theorem exec_perstAssert_unpowered (hperst : s.power.perst = false) (hpowered : s.powered = false) : exec .perstAssert s
    = .next { s.perstTaken with sec := { s.sec with sessions := [], sbSessions := [], sbChallenges := [], challenges := [] } } :=
  (if_neg (by simp [hperst])).trans (if_neg (by simp [State.powered] at hpowered ⊢; exact hpowered))

theorem exec_perstDeassert_powered (hperst : s.power.perst = true) (hpowered : s.powered = true) (b : BringUpIn) :
    exec (.perstDeassert b) s = .next (({ s.perstGone with power := { s.perstGone.power with bringUp := b } } : State).train b) :=
  (if_pos hperst).trans ((if_neg (State.powered_iff.mp hpowered).2).trans (if_pos hpowered))

theorem exec_perstDeassert_cool (hperst : s.power.perst = true) (htripped : s.power.state = .tripped) (hcool : s.thermal.cool = true)
    (b : BringUpIn) : exec (.perstDeassert b) s = .next (s.perstGone.tripOver.powerUp b) :=
  (if_pos hperst).trans ((if_pos htripped).trans (if_pos hcool))

/-- Without rails, or after a trip that has not cooled, PERST_N has no other effect. -/
theorem exec_perstDeassert_waits (hperst : s.power.perst = true)
    (h : s.power.state = .off ∨ (s.power.state = .tripped ∧ s.thermal.cool = false)) (b : BringUpIn) :
    exec (.perstDeassert b) s = .next { s with power := { s.power with perst := false, configReady := false } } := by
  have hpowered : s.powered = false := by rcases h with h | ⟨h, -⟩ <;> simp [State.powered, h]
  have hgone : s.perstGone = { s with power := { s.power with perst := false, configReady := false } } := by
    rw [State.perstGone, hpowered]
  rw [← hgone]
  rcases h with h | ⟨h, hhot⟩
  · exact (if_pos hperst).trans ((if_neg (by simp [h])).trans (if_neg (by simp [State.powered, h])))
  · exact (if_pos hperst).trans ((if_pos h).trans (if_neg (by simp [hhot])))

/-- With PERST_N deasserted, bring-up goes on to its training. -/
theorem State.powerUp_trains (hperst : s.power.perst = false) (b : BringUpIn) :
    ∃ u : State, s.powerUp b = u.train b ∧ u.power.state = .starting
    ∧ u.power.perst = false ∧ u.power.thermtripN = s.power.thermtripN := by
  unfold State.powerUp
  generalize hbrake : (if s.flag tlsPin then s.engageBrake else s) = v
  have hpower : v.power = s.power := by
    rw [← hbrake]
    split
    · exact s.engageBrake_power.1
    · rfl
  have hoff : (v.bootImage b).power.perst = false := (v.near_bootImage b).perst.trans (by rw [hpower, hperst])
  have htrip := (v.sameHost_bootImage b).tripN
  rw [hpower] at htrip
  generalize v.bootImage b = w at hoff htrip
  extract_lets s1 _ s2
  have hs2 : s2.power.perst = false := hoff
  rw [if_neg (by simp [hs2])]
  exact ⟨s2, rfl, rfl, hs2, htrip⟩

end

/-- Settles O32: an asserted PERST_N is the held part of a cold reset; once it is deasserted, what trains keeps the power state that its
training began in. -/
theorem perstResetsThePart : Obligations.PerstResetsThePart := by
  refine fun s => ⟨fun hperst => if_pos hperst, fun hperst hpowered => ?_, exec_perstAssert_unpowered,
    fun b hperst => if_neg (by simp [hperst]),
    fun b hperst hpowered => ?_, fun b hperst htripped hcool => ?_, fun b hperst h => exec_perstDeassert_waits hperst h b⟩
  · obtain ⟨hhost, hheld⟩ := s.perstTaken.coldHold_host { s.power.bringUp with stackFails := [], coreFails := [], rowRepairs := [] }
    exact ⟨_, exec_perstAssert_powered hperst hpowered, State.coldHold_held _ _, hheld, hhost⟩
  · have hnear := State.near_train { s.perstGone with power := { s.perstGone.power with bringUp := b } } b
    exact ⟨_, exec_perstDeassert_powered hperst hpowered b, hnear.perst, hnear.state, State.train_stage _ b, (State.sameHost_train _ b).host⟩
  · obtain ⟨u, hup, hstate, hlow, htrip⟩ := State.powerUp_trains (s := s.perstGone.tripOver) rfl b
    rw [exec_perstDeassert_cool hperst htripped hcool, hup]
    exact ⟨_, rfl, (u.near_train b).perst.trans hlow, (u.near_train b).state.trans hstate, (u.sameHost_train b).tripN.trans htrip,
      u.train_stage b⟩

end Sys2Proof.Machine
end

section
/-! SUPPORT. VIN, phases and the hold-up bank (13 R350, R365; 15 R425, R427; 19 R497, R500). -/

namespace Sys2Proof.Machine

/-! ### Stores that keep what has been recorded -/

/-- Registers, records and the NV image alone have changed, and every record of severity deferred or higher is still held. -/
structure State.storesOnly (t s : State) : Prop where
  body : t.sameBody s
  held : ∀ r, r.sev ≠ 0 → s.recorded r → t.recorded r

theorem State.storesOnly.refl (s : State) : s.storesOnly s := ⟨.refl s, fun _ _ => id⟩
--*--
- **Task goal**
Print the line containing "exact ⟨_, rfl, (u.near_train", then every line after it through the last line of the records, each exactly as written; nothing else belongs in the answer.

- **Result**
    exact ⟨_, rfl, (u.near_train b).perst.trans hlow, (u.near_train b).state.trans hstate, (u.sameHost_train b).tripN.trans htrip,
      u.train_stage b⟩

end Sys2Proof.Machine
end

section
/-! SUPPORT. VIN, phases and the hold-up bank (13 R350, R365; 15 R425, R427; 19 R497, R500). -/

namespace Sys2Proof.Machine

/-! ### Stores that keep what has been recorded -/

/-- Registers, records and the NV image alone have changed, and every record of severity deferred or higher is still held. -/
structure State.storesOnly (t s : State) : Prop where
  body : t.sameBody s
  held : ∀ r, r.sev ≠ 0 → s.recorded r → t.recorded r

theorem State.storesOnly.refl (s : State) : s.storesOnly s := ⟨.refl s, fun _ _ => id⟩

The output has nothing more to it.